I am reading a book named "An Introduction to Clifford Algebras and Spinors" by J. Vaz Jr. and R. da Rocha. In page 78, I met a confusing formula (3.89), written as:
$$\gamma(\mathbf{v})\gamma(\mathbf{u})=\gamma[\gamma(\mathbf{v})(\mathbf{u})]$$
where $\gamma:V\to\mathcal{C}\ell(V,g)$ is a Clifford mapping and $\mathbf{v},\mathbf{u}\in V$. The book said this formula is due to "the associativity of Clifford algebra".
I really don't understand this, could anyone give some hints of why?
Context:
In the preceding section the authors constructed Clifford algebra using creation operators $\mathbf{E}:V\to\mathrm{End}(\bigwedge(V))$ where $\mathbf{E}(\mathbf{v})(A)=\mathbf{v}\wedge A$, and annihilation operators $\mathbf{I}:V^*\to\mathrm{End}(\bigwedge(V))$ where $\mathbf{I}(\alpha)(A)=\alpha\rfloor A$. Using notation $\flat:V\to V^*$ as the index lowering operator, the Clifford mapping is defined as
$$\gamma=\gamma_+=\mathbf{E}+\mathbf{I}\circ\flat$$
After that confusing formula, the authors used above formula to get ($g$ is the associated bilinear quadratic form)

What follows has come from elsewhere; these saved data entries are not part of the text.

-- ==== Sys2Proof/Machine/Select.lean ====
section
/-! DEFINITION. Selection and dispatch (R28, R157, R158), aging, and the budget (R42, R250). -/

namespace Sys2Proof.Machine

/-- The first message of a queue on which no activation runs. -/
def nextEntry (q : List QEntry) : Option QEntry := q.find? fun e => !e.running

/-- An eligible channel (R157): a message waits, the mask bit is clear, and the entry is valid and holds nothing back. -/
def State.eligible (s : State) (ch : BitVec 8) : Bool :=
  (nextEntry (s.here.net.queue ch)).isSome && !bit s.here.live.chmask ch.toNat && bit (s.here.entry ch) 63 && !s.here.held (s.here.entry ch)

/-- Slots that take an entry (R24, R221): class S slot 3, or any slot of an engine core; class N slots 0 to 2. -/
def slotsFor (a : CoreAddr) (classS : Bool) : List (Fin 4) :=
  if isEngine a then [0, 1, 2, 3] else if classS then [3] else [0, 1, 2]

/-- The lowest-numbered free slot for an entry. -/
def State.freeFor (s : State) (e : Word) : Option (Fin 4) := (slotsFor s.at_ (bit e 57)).find? fun i => !(s.here.acts[i]).busy

/-- Dispatch is stopped for a channel: by a debug stop (R339), by a quarantine (R258), by a lease change or the wait for one (R251), or in a confidential partition that a hot reset
stopped (R334). Under the last two, system channels of the range are the device's own. -/
def State.stopped (s : State) (ch : BitVec 8) : Bool :=
  s.here.dbg.stopping || s.here.frozen || s.here.changing || ((s.here.preempting || (s.partition s.at_).stoppedAt.isSome) && !sysChannel ch)

/-- A runnable channel (R157). -/
def State.runnable (s : State) (ch : BitVec 8) : Bool := s.eligible ch && !s.stopped ch && (s.freeFor (s.here.entry ch)).isSome

/-- Levels that an age gives (R158). -/
def Age.levels (a : Age) : Nat := a.count.toNat / 65536

/-- The levels an eligible channel has gained by age (R158). -/
def State.boost (s : State) (ch : BitVec 8) : Nat := ((look s.here.live.ages ch.toNat).map Age.levels).getD 0

/-- Effective priority (R158): below 6 the age adds levels up to 6. -/
def State.priority (s : State) (ch : BitVec 8) : Nat :=
  let p := (fld (s.here.entry ch) 54 3).toNat
  if p < 6 then max p (min 6 (p + s.boost ch)) else p

/-- Every channel in the rotation of a priority level (R157): from the one above the last served, upward and around. -/
def rotation (last : BitVec 8) : List (BitVec 8) := (List.range 256).map fun i => last + 1 + BitVec.ofNat 8 i

/-- The channel that the dispatcher chooses (R157): highest effective priority, class S first on a tie between classes, then rotation. -/
def State.choose (s : State) : Option (BitVec 8) :=
  let run := (s.here.net.queues.map fun q => BitVec.ofNat 8 q.1).filter s.runnable
  match (run.map s.priority).max? with
  | none => none
  | some p =>
    let top := run.filter fun c => s.priority c == p
    let sys := top.filter fun c => bit (s.here.entry c) 57
    let pool := if sys.isEmpty then top else sys
    (rotation (s.here.live.rot.toList.getD p 0)).find? fun c => pool.contains c

/-- The header summary in g2 (R28). -/
def Msg.summary (m : Msg) : Word :=
  zext m.ch ||| (zext (fld m.hdr 0 6) <<< 8) ||| (zext m.kind <<< 14) ||| (zext (fld m.hdr 26 4) <<< 16) ||| (zext m.ten <<< 20) ||| (zext (fld m.hdr 46 4) <<< 32)

/-- A message is a copy for a twin: it keeps its primary's DST (R255, log entry 27). -/
def Msg.isCopyAt (m : Msg) (a : CoreAddr) : Bool := m.dst != a

/-- The persistent region of an entry (R28, R153): base and length; zero for PREG 63. -/
def Core.region (c : Core) (e : Word) : BitVec 18 × BitVec 19 :=
  if fld e 48 6 = 63 then (0, 0) else (look c.live.pregs (fld e 48 6).toNat).getD (0, 0)

/-- The general registers at entry (R28, R221). -/
def State.entryG (s : State) (own : CoreAddr) (base : BitVec 18) (m : Msg) : Vector Word 32 :=
  let g : Vector Word 32 := Vector.replicate 32 0
  let g := (g.set 1 (zext m.src)).set 2 m.summary
  let g := if m.kind = kPut then (g.set 3 (BitVec.ofNat 64 m.paddr)).set 4 (BitVec.ofNat 64 (32 * m.flits))
    else ((((((((g.set 3 (m.dw 0)).set 4 (m.dw 1)).set 5 (m.dw 2)).set 6 (m.dw 3)).set 7 (m.dw 4)).set 8 (m.dw 5)).set 9 (m.dw 6)).set 10 (m.dw 7))
  (((g.set 11 (zext base)).set 12 s.here.live.lpb).set 13 (BitVec.ofNat 64 (if isEngine own then engineNo own else flatOf own))).set 14 (zext own)

/-- The vector registers at entry (R28). -/
def entryV (m : Msg) : Vector Strip 32 :=
  let v : Vector Strip 32 := Vector.replicate 32 0
  if m.kind = kPut then v
  else (((((((v.set 24 (m.flit 0)).set 25 (m.flit 1)).set 26 (m.flit 2)).set 27 (m.flit 3)).set 28 (m.flit 4)).set 29 (m.flit 5)).set 30 (m.flit 6)).set 31 (m.flit 7)

/-- The control registers at entry (R30, R232, R281, R287). -/
def entryCsr (m : Msg) : Csrs :=
  let asid : Word := if m.aFlag then zext m.aword ||| (if isKeeper m.src then 0x10_0000_0000 else 0) else 0
  { Csrs.entry with xid := if m.comp then fld (m.dw 3) 0 32 else 0, asid := asid }

/-- The activation sequence number after another (R30): it never reads 0. -/
def nextSeq (q : Word) : Word := if q = BitVec.allOnes 64 then 1 else q + 1

/-- The activation that a message starts on an entry (R28). The twin's copy runs paired whatever its own entry's P, with the entry registers of the core that its DST names (R255). -/
def State.newAct (s : State) (e : Word) (ch : BitVec 8) (m : Msg) : Act :=
  let paired := m.isCopyAt s.at_ || bit e 59
  let own := m.dst
  let r := (s.core own).region e
  { Act.free with
    busy := true
    pc := zext (fld e 14 15)
    regs := { Regs.zero with g := s.entryG own r.1 m, v := entryV m }
    csr := entryCsr m
    img := (s.here.images[entryImg e]).getD ImgEntry.zero
    entry := e, ch := ch, trig := m, aseq := nextSeq s.here.seqNo, t0 := s.here.cyc, plen := r.2, paired := paired }

/-- The dispatch of a channel's oldest message into a slot (R155, R157): in mode I the queue entry is freed, in mode D it stays. -/
def State.dispatchTo (s : State) (ch : BitVec 8) (i : Fin 4) (q : QEntry) : State :=
  let e := s.here.entry ch
  let a := s.newAct e ch q.msg
  let p := s.priority ch
  let queue := s.here.net.queue ch
  let queue := if bit e 58 then dropFirst (fun x => !x.running) queue else mapFirst (fun x => !x.running) (fun x => { x with running := true }) queue
  let c := s.here
  let s' := { s with slot := i, here := { c with
    acts := c.acts.set i a
    seqNo := a.aseq
    live := { c.live with rot := c.live.rot.setIfInBounds p ch, ages := drop1 c.live.ages ch.toNat }
    net := c.net.setQueue ch queue } }
  { s'.traceIf 1 a.aseq with slot := s.slot }

/-- DISPATCH (R157): the chosen channel's oldest message goes into the lowest free slot of its class. -/
def State.dispatch (s : State) : State :=
  match s.choose with
  | none => s
  | some ch => match nextEntry (s.here.net.queue ch), s.freeFor (s.here.entry ch) with
    | some q, some i => s.dispatchTo ch i q
    | _, _ => s

/-- DISPATCH (R157). -/
def execDispatch (s : State) : Host.Outcome State Fault Refusal := .next s.dispatch

/-! Ages (R158). -/

/-- The age counters after a cycle: each counts the cycles in which its channel is eligible, and a channel that is not eligible has none. -/
def State.refreshAges (s : State) : State :=
  let chs := (s.here.net.queues.map (·.1)).filter fun c => s.eligible (BitVec.ofNat 8 c)
  let ages := chs.map fun c => (c, match look s.here.live.ages c with
    | some a => { a with count := a.count + 1 }
    | none => { count := 0, boost := 0 })
  { s with here := { s.here with live := { s.here.live with ages := ages } } }

/-- An age whose last crossing of a multiple of 65,536 cycles has not been noted. -/
def Age.behind (a : Age) : Bool := decide (a.boost < min 6 a.levels)

/-- AGE_PROMOTION (R158): an eligible channel's age has crossed a multiple of 65,536 cycles, by which its effective priority has risen, and the levels gained are noted. -/
def State.promote (s : State) : State :=
  { s with here := { s.here with live := { s.here.live with
      ages := s.here.live.ages.map fun a => (a.1, { a.2 with boost := min 6 a.2.levels }) } } }

/-- AGE_PROMOTION (R158). -/
def execAgePromotion (s : State) : Host.Outcome State Fault Refusal := .next s.promote

end Sys2Proof.Machine
end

$$\begin{eqnarray} \gamma(\mathbf{v})(\mathbf{u})&=&(\mathbf{E}+\mathbf{I}\circ\flat)(\mathbf{v})(\mathbf{u})\\ &=&\mathbf{v}\wedge\mathbf{u}+\mathbf{v}_\flat\rfloor\mathbf{u}\\ &=&\mathbf{v}\wedge\mathbf{u}+g(\mathbf{v},\mathbf{u}) \end{eqnarray}$$
And, thus
$$\begin{eqnarray} \gamma(\mathbf{v})\gamma(\mathbf{u})&=&\gamma[\gamma(\mathbf{v})(\mathbf{u})]\\ &=&\gamma[\mathbf{v}\wedge\mathbf{u}+g(\mathbf{v},\mathbf{u})]\\ &=&\gamma(\mathbf{v}\wedge\mathbf{u})+g(\mathbf{v},\mathbf{u})\mathbf{1} \end{eqnarray}$$
I asked the original author via email and finally understand the formula. So let me share my understanding below.
Suppose we have an associative operator $\vartriangle$, satisfying $$(\mathbf{v}\vartriangle\mathbf{u})\vartriangle\mathbf{w}=\mathbf{v}\vartriangle\mathbf{u}\vartriangle\mathbf{w}=\mathbf{v}\vartriangle(\mathbf{u}\vartriangle\mathbf{w})$$
So here if $\mathbf{v}\vartriangle\mathbf{u}=\gamma(\mathbf{v})(\mathbf{u})$, then we have $$\begin{eqnarray} \gamma[\gamma(\mathbf{v})(\mathbf{u})](\mathbf{w})&=&(\mathbf{v}\vartriangle\mathbf{u})\vartriangle\mathbf{w}\\ &=&\mathbf{v}\vartriangle(\mathbf{u}\vartriangle\mathbf{w})\\ &=&\gamma(\mathbf{v})(\gamma(\mathbf{u})(\mathbf{w}))\\ &=&\gamma(\mathbf{v})\gamma(\mathbf{u})(\mathbf{w}) \end{eqnarray}$$
Removing $\mathbf{w}$ from both sides, we finally get $$\gamma(\mathbf{v})\gamma(\mathbf{u})=\gamma[\gamma(\mathbf{v})(\mathbf{u})]$$
And the associativity is due to Clifford algebra.